Platelet derived growth factor receptor-alpha promotes lymphatic metastases in papillary thyroid cancer
The Journal of Pathology, 07/05/2012
Zhang J et al. – Thus PDGFR-alpha is associated with lymph node metastases in papillary thyroid carcinoma and that PDGFR-alpha promotes increased invasive potential in PTC cell lines. PDGFR-alpha is a strong candidate for a diagnostic biomarker to identify patients at risk of nodal metastases. Our results also strengthen the rationale for selection of tyrosine kinase receptor inhibitors that target PDGFR in the treatment of progressive, metastatic PTC.
Methods- Clinical specimens of PTC (n = 137) were surveyed in a tissue array and by Western blots to examine the relationship between expression of the alpha and beta subunits of the PDGFR receptor and lymph node metastases.

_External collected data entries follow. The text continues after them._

/-- FLUSH (R314): success once the commands ahead of it in its queue have completed. -/
def execIoFlush (tag : Tag) (nsid : W32) (s : State) : Host.Outcome State Fault Refusal :=
  .next (match tag.src with
    | .mgt => s
    | .fn f =>
      if tag.sqid = 0 then s
      else runFn f tag 0x00 nsid (fun s =>
        match nsOf s nsid.toNat with
        | some n => if rsvBars s n.rsv tag.src true then finish tag .reservationConflict s
          else if hasAhead s f tag then setPhase tag .held s else finish tag .success s
        | none => if hasAhead s f tag then setPhase tag .held s else finish tag .success s) s)

/-! ## Salvage Read (R452 to R455) -/

/-- Offset of the first block that is not recovered. -/
def firstLost (l : List BlkSrc) : Option Nat := firstIdx (fun b => match b with | .good _ => false | _ => true) l

/-- Blocks that are not recovered. -/
def lostCount (l : List BlkSrc) : Nat := (l.filter fun b => match b with | .good _ => false | _ => true).length

/-- Dword 0 of a Salvage Read (R454). -/
def salvageDw0 (count : Nat) (first : Option Nat) : W32 :=
  at32 0 (BitVec.ofNat 16 count) ||| at32 16 (BitVec.ofNat 16 (first.getD 0xFFFF))

/-- SALVAGE_READ (R452 to R455): nothing is relocated, queued for refresh or poisoned. -/
def execSalvageRead (tag : Tag) (nsid : W32) (slba : W64) (count : W16) (cont : Bool) (failedDies : Bool)
    (media : MediaEnv) (s : State) : Host.Outcome State Fault Refusal :=
  .next (runIo tag 0x84 nsid false (fun _ n cap s =>
    let c := count.toNat
    if c = 0 ∨ !inMdts n c then finish tag .invalidField s
    else if !inRange n slba.toNat c then finish tag .lbaOutOfRange s
    else if readWaits s nsid.toNat n slba.toNat c then s
    else
      let env := { media with answering := if failedDies then media.answering else [] }
      let l := readRange s env false nsid.toNat n slba.toNat c
      let s := touchRange env false true nsid.toNat n slba.toNat c s
      match firstLost l with
      | none => complete tag .success (salvageDw0 0 none) (emit (.data tag (readBytes cap n l)) s)
      | some i =>
        let m := if cont then lostCount l else 1
        let s := { s with ftl.salvageLost := satAdd s.ftl.salvageLost m }
        if cont then complete tag .success (salvageDw0 m (some i)) (emit (.data tag (readBytes cap n l)) s)
        else complete tag .unrecoveredReadError (salvageDw0 1 (some i)) s) s)

end Sys2Proof.Machine
end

- PDGFR-alpha was found at high levels in primary tumours with known lymphatic metastases but not in those tumours lacking nodal involvement (P<0.0001).
- However, PDGFR-alpha expression was not linked to metastatic disease (P=0.78) as it was found in virtually all PTC specimens.
- A matching analysis in fresh PTC specimens (n=13) confirmed that PDGFR-alpha expression was strongly linked to metastatic spread (P=0.0047). PDGFR-alpha and -beta were not found in normal thyroid tissue (P<0.0001).
- PTC cell lines selectively expressing PDGFR-alpha or -beta were assessed for invasive potential and activation of downstream signal transduction pathways.
- PTC cell lines expressing PDGFR-alpha responded to PDGF-BB stimulation with increased invasive potential and this process can be blocked by the tyrosine kinase receptor inhibitor sunitinib (P<0.009).
- Cell lines with only PDGFR-alpha or no PDGFR, did not show significant changes in invasive potential.
- Activation of PDGFR-alpha led to downstream up-regulation of both the MAPK/ERK and PI3K/Akt pathways and disruption of either pathway is sufficient to block PDGFR-mediated increases in invasive potential.